This is the fascist parallel exhibited in Ziauddin Sardar's writings. And  it does fit the resultant products of many of the societies, world views and cultures he is seeming to defend. It is the individual in the form of people like Harald Edelstam who has provided the voice of challenge to the tyranny of communal or state hegemony. It is such individuals who hold up the mirror to state and communal terror in repressive societies which claim god as their only source of power.

Harald Edelstam has not been remembered. A google search will hardly find any references to him except through the movie about him. He stood up as an individual to a number of regimes which attacked human rights and used the language of the greater good to justify the destruction of individuals and groups opposed to the dominant culture of the time. These regimes included those of Hitler in Germany and Pinochet in Chile. Lives were saved in Germany in 1941 due to Eels's actions. Hundreds were saved because of his actions in Chile. Here is an extract from 24 March 2009 The Good Swede Harald Edelstam by Marcelo Medrano (http://nuestrosricos.blogspot.com/2009/03/good-swede-harold-edelstam.html):  

"That crowded Embassy, full of people and closed by Pinochet’s fascist regime, was an open door for asylum, protection and escape for many. It is thought that Edelstam’s actions saved the lives of more than 1,300 people in Chile and more than 50 Uruguayans whom he took out of the terrifying national stadium that had been converted into a centre for torture, disappearance and killings. In his life, Edelstam would have saved thousands of lives."

Had it not been for the movie, The Black Pimpernal, then Harald Edelstam and his actions might have remained virtually lost.

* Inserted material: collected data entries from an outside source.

-- ==== Sys2Proof/Machine/Sine.lean ====
section
/-! DEFINITION. The sine table of the tone generators (R193): entries 0 to 256 of T, the rest by symmetry. -/

namespace Sys2Proof.Machine

/-- Entries 0 to 31 of T. -/
def sineQ0 : List Nat := [
  0, 13176712, 26352928, 39528151, 52701887, 65873638, 79042909, 92209205,
  105372028, 118530885, 131685278, 144834714, 157978697, 171116732, 184248325, 197372981,
  210490206, 223599506, 236700388, 249792358, 262874923, 275947592, 289009871, 302061269,
  315101294, 328129457, 341145265, 354148229, 367137860, 380113669, 393075166, 406021864]

/-- Entries 32 to 63 of T. -/
def sineQ1 : List Nat := [
  418953276, 431868915, 444768293, 457650927, 470516330, 483364019, 496193509, 509004318,
  521795963, 534567963, 547319836, 560051103, 572761285, 585449903, 598116478, 610760535,
  623381597, 635979190, 648552837, 661102068, 673626408, 686125386, 698598533, 711045377,
  723465451, 735858287, 748223418, 760560379, 772868706, 785147934, 797397602, 809617248]

/-- Entries 64 to 95 of T. -/
def sineQ2 : List Nat := [
  821806413, 833964637, 846091463, 858186434, 870249095, 882278991, 894275670, 906238681,
  918167571, 930061894, 941921200, 953745043, 965532978, 977284561, 988999351, 1000676905,
  1012316784, 1023918549, 1035481765, 1047005996, 1058490807, 1069935767, 1081340445, 1092704410,
  1104027236, 1115308496, 1126547765, 1137744620, 1148898640, 1160009404, 1171076495, 1182099495]

/-- Entries 96 to 127 of T. -/
def sineQ3 : List Nat := [
  1193077990, 1204011566, 1214899812, 1225742318, 1236538675, 1247288477, 1257991319, 1268646799,
  1279254515, 1289814068, 1300325059, 1310787095, 1321199780, 1331562722, 1341875532, 1352137822,
  1362349204, 1372509294, 1382617710, 1392674071, 1402677999, 1412629117, 1422527050, 1432371426,
  1442161874, 1451898025, 1461579513, 1471205973, 1480777044, 1490292364, 1499751575, 1509154322]

/-- Entries 128 to 159 of T. -/
def sineQ4 : List Nat := [
  1518500249, 1527789006, 1537020243, 1546193612, 1555308767, 1564365366, 1573363067, 1582301533,
  1591180425, 1599999410, 1608758157, 1617456334, 1626093615, 1634669675, 1643184190, 1651636840,
  1660027308, 1668355276, 1676620431, 1684822463, 1692961061, 1701035921, 1709046738, 1716993211,
  1724875039, 1732691927, 1740443580, 1748129706, 1755750016, 1763304223, 1770792043, 1778213194]

/-- Entries 160 to 191 of T. -/
def sineQ5 : List Nat := [
  1785567395, 1792854372, 1800073848, 1807225552, 1814309215, 1821324571, 1828271355, 1835149305,
  1841958164, 1848697673, 1855367580, 1861967633, 1868497585, 1874957188, 1881346201, 1887664382,
  1893911493, 1900087300, 1906191569, 1912224072, 1918184580, 1924072870, 1929888719, 1935631909,
  1941302224, 1946899450, 1952423376, 1957873795, 1963250500, 1968553291, 1973781966, 1978936330]

/-- Entries 192 to 223 of T. -/
def sineQ6 : List Nat := [
  1984016188, 1989021349, 1993951624, 1998806828, 2003586778, 2008291295, 2012920200, 2017473320,
  2021950483, 2026351521, 2030676268, 2034924561, 2039096240, 2043191149, 2047209132, 2051150040,
  2055013722, 2058800035, 2062508835, 2066139982, 2069693341, 2073168776, 2076566159, 2079885359,
  2083126253, 2086288719, 2089372637, 2092377891, 2095304369, 2098151959, 2100920555, 2103610053]

/-- Entries 224 to 255 of T. -/
def sineQ7 : List Nat := [
  2106220351, 2108751351, 2111202958, 2113575079, 2115867625, 2118080510, 2120213650, 2122266966,
  2124240379, 2126133816, 2127947205, 2129680479, 2131333571, 2132906419, 2134398965, 2135811152,
  2137142926, 2138394239, 2139565042, 2140655292, 2141664947, 2142593970, 2143442325, 2144209981,
  2144896909, 2145503082, 2146028479, 2146473079, 2146836865, 2147119824, 2147321945, 2147443221]

/-- Entries 256 to 256 of T. -/
def sineQ8 : List Nat := [
  2147483647]

/-- Entries 0 to 256 of T: round(sin(2πi / 1,024) × (2^31 − 1)). -/
def sineQuarter : List Nat := sineQ0 ++ sineQ1 ++ sineQ2 ++ sineQ3 ++ sineQ4 ++ sineQ5 ++ sineQ6 ++ sineQ7 ++ sineQ8

/-- Entry `i` of T (R193). -/
def sineT (i : Nat) : Int :=
  let k := i % 1024
  if k ≤ 256 then sineQuarter.getD k 0
  else if k ≤ 512 then sineQuarter.getD (512 - k) 0
  else if k ≤ 768 then -(sineQuarter.getD (k - 512) 0 : Int)
  else -(sineQuarter.getD (1024 - k) 0 : Int)

/-- The sine of a 32-bit phase, interpolated towards −∞ (R193). -/
def sinePhase (ph : Nat) : Int :=
  let i := ph / 2 ^ 22 % 1024
  let t := sineT i
  t + (sineT (i + 1) - t) * (ph % 2 ^ 22 : Nat) / 2 ^ 22

end Sys2Proof.Machine
end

Edelstam is an example of one person against the machine of state tyranny. However, there are countless examples of such action.

In Postmodernism And The Other (Pluto Books, London 1998) Zardar makes the point:

"Reliance on individual conscience has meaning only when individuals have a conscience. All of postmodernism's traits work towards depriving individuals of their conscience." (Chapter 1, Page 40)

Because Sardar makes his cache for postmodernism so broad, it becomes a nonsense to single out individuals from within the sphere of postmodernism as having no conscience and therefore having nothing to rely upon for ethical action. Harald Edelstam did have a conscience that made him stand out from his own community base (being an Ambassador for Sweden) and risk his life in defiance of the legal protocols that might normally protect him through diplomatic immunity.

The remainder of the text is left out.